*** EXCERPTED DATA ***

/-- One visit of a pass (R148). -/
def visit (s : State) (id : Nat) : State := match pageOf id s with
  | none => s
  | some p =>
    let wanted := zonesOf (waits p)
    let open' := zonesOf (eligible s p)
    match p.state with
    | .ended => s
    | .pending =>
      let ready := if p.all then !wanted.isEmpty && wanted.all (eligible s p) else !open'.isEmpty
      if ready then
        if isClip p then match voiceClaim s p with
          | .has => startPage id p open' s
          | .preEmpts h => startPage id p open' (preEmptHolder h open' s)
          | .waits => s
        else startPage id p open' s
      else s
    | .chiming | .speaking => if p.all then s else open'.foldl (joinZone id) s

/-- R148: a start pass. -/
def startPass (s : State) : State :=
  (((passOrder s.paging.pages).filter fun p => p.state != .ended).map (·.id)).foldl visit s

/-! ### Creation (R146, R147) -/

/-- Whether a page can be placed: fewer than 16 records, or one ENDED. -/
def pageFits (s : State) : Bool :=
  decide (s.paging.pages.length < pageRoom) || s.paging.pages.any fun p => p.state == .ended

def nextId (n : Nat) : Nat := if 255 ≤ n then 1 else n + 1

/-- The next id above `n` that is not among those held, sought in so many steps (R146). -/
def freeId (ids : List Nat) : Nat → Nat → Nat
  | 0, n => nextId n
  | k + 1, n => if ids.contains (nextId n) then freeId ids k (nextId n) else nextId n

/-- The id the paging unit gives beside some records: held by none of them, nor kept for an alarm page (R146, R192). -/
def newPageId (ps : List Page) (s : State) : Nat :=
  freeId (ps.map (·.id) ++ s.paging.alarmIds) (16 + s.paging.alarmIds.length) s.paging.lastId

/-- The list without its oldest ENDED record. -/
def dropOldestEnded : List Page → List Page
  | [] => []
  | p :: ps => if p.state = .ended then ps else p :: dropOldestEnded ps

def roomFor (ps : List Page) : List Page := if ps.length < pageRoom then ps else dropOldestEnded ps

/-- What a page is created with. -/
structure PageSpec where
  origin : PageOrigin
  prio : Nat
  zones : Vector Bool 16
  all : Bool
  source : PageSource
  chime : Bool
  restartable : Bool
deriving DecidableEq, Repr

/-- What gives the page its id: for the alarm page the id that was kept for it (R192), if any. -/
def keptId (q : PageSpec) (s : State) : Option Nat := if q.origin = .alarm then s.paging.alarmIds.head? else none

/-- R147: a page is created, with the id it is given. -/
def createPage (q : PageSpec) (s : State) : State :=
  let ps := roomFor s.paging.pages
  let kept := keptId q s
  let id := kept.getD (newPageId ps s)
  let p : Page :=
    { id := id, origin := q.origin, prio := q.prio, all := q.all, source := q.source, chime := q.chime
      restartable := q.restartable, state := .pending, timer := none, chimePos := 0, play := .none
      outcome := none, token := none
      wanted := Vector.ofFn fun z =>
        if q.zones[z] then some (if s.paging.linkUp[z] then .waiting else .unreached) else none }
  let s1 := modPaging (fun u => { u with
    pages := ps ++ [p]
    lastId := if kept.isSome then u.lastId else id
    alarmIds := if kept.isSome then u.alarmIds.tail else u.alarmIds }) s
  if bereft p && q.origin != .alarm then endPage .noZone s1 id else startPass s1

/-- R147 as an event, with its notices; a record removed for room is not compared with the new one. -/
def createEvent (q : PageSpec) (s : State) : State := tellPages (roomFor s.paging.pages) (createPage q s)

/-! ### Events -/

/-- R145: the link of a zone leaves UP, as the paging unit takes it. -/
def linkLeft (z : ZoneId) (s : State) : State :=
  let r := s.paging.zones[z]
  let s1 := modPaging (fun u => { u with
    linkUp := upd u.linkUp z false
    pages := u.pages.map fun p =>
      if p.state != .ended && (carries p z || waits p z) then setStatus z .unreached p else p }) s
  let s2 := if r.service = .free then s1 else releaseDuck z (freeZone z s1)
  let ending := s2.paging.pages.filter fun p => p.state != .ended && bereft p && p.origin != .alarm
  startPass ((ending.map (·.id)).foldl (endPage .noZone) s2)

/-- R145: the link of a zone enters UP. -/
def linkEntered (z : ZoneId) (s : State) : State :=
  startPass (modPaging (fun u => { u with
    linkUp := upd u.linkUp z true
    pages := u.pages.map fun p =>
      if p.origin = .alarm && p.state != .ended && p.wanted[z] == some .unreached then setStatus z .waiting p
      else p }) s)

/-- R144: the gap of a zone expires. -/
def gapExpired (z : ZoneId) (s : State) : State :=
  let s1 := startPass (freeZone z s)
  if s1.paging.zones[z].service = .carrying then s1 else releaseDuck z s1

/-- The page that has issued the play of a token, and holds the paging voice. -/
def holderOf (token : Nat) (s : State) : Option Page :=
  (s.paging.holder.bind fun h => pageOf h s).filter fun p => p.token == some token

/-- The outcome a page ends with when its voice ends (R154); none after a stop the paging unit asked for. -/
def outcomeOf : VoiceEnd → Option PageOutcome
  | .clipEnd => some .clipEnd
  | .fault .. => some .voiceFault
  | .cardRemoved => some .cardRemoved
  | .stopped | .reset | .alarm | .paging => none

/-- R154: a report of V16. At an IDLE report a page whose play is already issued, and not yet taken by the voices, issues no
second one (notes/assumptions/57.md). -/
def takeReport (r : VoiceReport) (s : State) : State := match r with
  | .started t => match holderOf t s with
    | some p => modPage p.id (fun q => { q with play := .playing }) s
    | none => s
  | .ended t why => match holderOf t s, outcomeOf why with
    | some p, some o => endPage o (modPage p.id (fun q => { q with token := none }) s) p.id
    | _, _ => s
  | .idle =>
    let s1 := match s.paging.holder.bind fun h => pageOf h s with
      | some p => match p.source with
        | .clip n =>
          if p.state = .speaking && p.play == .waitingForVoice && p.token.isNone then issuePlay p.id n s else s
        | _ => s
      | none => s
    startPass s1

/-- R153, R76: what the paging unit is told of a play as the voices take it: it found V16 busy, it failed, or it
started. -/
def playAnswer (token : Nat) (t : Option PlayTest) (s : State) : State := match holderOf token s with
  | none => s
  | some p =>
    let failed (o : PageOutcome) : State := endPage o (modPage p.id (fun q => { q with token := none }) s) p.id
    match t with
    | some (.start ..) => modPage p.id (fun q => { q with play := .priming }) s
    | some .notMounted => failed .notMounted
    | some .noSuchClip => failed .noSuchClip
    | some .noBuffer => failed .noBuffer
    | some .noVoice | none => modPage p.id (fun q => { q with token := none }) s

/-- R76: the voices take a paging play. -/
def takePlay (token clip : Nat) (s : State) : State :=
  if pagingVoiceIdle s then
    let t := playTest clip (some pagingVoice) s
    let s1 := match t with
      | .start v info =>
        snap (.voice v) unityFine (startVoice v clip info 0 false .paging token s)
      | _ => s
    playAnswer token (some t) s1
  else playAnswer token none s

*** End of EXCERPTED DATA ***
*** EXCERPTED DATA ***

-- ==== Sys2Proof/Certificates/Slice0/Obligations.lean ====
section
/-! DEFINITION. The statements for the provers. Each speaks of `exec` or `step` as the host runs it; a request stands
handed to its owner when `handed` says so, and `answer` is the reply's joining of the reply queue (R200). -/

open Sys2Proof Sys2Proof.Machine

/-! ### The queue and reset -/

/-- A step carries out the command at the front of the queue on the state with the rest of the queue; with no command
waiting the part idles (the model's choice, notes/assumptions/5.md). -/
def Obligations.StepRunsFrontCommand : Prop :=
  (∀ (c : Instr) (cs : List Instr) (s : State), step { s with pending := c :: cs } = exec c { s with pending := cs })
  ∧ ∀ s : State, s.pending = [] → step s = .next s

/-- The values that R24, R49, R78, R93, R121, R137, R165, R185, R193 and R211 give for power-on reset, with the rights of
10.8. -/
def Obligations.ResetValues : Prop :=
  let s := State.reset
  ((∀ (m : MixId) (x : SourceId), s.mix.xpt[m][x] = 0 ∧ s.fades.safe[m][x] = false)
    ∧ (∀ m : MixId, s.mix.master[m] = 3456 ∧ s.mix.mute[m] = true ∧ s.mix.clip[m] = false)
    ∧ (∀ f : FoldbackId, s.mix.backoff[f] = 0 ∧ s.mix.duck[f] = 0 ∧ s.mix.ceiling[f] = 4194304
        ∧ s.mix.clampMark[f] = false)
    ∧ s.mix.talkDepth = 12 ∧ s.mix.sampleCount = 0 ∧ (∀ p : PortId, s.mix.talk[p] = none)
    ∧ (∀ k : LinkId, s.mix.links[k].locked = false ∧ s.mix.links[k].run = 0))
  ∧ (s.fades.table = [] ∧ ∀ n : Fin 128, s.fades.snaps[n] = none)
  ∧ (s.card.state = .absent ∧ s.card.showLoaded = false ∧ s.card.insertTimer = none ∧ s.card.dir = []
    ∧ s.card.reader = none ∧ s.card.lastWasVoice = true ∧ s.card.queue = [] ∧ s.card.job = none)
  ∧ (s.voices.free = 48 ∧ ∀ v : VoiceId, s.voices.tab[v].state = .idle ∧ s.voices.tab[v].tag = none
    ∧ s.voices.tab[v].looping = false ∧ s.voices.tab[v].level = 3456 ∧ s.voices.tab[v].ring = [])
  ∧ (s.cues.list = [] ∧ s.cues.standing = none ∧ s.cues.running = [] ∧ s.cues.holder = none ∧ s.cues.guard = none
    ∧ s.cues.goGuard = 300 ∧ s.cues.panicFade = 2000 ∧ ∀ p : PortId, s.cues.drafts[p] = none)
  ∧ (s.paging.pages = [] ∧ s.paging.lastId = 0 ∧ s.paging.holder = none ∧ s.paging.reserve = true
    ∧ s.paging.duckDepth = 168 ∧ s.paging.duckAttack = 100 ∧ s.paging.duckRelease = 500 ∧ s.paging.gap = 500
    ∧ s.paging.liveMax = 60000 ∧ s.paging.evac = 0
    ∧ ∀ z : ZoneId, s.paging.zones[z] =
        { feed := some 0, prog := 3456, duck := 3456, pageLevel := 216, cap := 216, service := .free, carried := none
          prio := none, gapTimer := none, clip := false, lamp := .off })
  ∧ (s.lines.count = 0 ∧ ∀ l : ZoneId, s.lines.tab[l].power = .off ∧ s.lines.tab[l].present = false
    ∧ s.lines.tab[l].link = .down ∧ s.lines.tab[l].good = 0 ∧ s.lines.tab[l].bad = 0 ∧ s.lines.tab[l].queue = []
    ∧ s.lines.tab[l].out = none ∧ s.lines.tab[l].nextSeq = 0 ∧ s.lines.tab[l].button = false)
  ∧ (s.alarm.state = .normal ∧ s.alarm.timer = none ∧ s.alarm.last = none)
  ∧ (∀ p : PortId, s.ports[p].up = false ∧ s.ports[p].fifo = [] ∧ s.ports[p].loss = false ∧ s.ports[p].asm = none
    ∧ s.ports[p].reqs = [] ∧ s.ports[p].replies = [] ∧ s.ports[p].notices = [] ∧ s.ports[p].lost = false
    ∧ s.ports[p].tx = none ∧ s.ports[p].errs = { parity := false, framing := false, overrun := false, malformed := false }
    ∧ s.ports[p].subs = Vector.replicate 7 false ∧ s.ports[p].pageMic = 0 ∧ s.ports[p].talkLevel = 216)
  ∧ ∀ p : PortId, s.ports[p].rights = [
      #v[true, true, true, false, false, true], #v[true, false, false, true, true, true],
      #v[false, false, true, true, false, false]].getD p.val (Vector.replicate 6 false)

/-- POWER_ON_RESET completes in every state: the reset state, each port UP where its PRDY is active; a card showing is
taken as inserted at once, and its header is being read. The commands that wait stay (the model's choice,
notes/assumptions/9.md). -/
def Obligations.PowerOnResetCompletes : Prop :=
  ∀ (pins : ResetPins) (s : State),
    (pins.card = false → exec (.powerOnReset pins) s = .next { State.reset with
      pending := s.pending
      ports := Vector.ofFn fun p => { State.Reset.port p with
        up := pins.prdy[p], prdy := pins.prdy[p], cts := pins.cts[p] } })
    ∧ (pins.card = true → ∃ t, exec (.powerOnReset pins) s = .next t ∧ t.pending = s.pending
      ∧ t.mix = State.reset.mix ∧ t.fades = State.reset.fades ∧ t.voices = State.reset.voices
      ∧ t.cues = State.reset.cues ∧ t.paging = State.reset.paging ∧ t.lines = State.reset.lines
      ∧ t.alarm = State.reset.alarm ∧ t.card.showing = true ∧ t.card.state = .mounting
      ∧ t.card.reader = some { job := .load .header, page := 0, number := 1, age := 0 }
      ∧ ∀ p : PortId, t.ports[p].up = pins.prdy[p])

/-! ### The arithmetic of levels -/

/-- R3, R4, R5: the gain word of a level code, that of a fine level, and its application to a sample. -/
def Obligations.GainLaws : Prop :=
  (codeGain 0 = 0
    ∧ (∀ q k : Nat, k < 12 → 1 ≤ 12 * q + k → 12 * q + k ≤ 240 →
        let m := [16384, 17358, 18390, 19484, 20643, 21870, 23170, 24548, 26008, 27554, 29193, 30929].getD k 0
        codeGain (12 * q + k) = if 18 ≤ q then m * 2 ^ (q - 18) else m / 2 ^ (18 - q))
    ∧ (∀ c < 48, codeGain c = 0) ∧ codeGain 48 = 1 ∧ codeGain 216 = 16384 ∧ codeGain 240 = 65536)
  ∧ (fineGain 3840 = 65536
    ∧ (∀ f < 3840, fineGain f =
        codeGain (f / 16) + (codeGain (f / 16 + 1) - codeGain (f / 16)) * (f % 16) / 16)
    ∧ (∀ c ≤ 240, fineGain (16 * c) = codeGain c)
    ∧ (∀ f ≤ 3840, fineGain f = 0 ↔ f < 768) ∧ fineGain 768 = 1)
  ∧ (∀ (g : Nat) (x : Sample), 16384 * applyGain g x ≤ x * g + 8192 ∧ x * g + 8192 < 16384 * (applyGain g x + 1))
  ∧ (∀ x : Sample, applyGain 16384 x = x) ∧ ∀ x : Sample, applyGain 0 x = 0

*** End of EXCERPTED DATA ***

* [REQUIRED WORK]: Give the exact lines, and only those, from the line containing "c) = codeGain c)" through the line containing "(applyGain g x + 1))" in the entries above.

* [ANSWER]:
    ∧ (∀ c ≤ 240, fineGain (16 * c) = codeGain c)
    ∧ (∀ f ≤ 3840, fineGain f = 0 ↔ f < 768) ∧ fineGain 768 = 1)
  ∧ (∀ (g : Nat) (x : Sample), 16384 * applyGain g x ≤ x * g + 8192 ∧ x * g + 8192 < 16384 * (applyGain g x + 1))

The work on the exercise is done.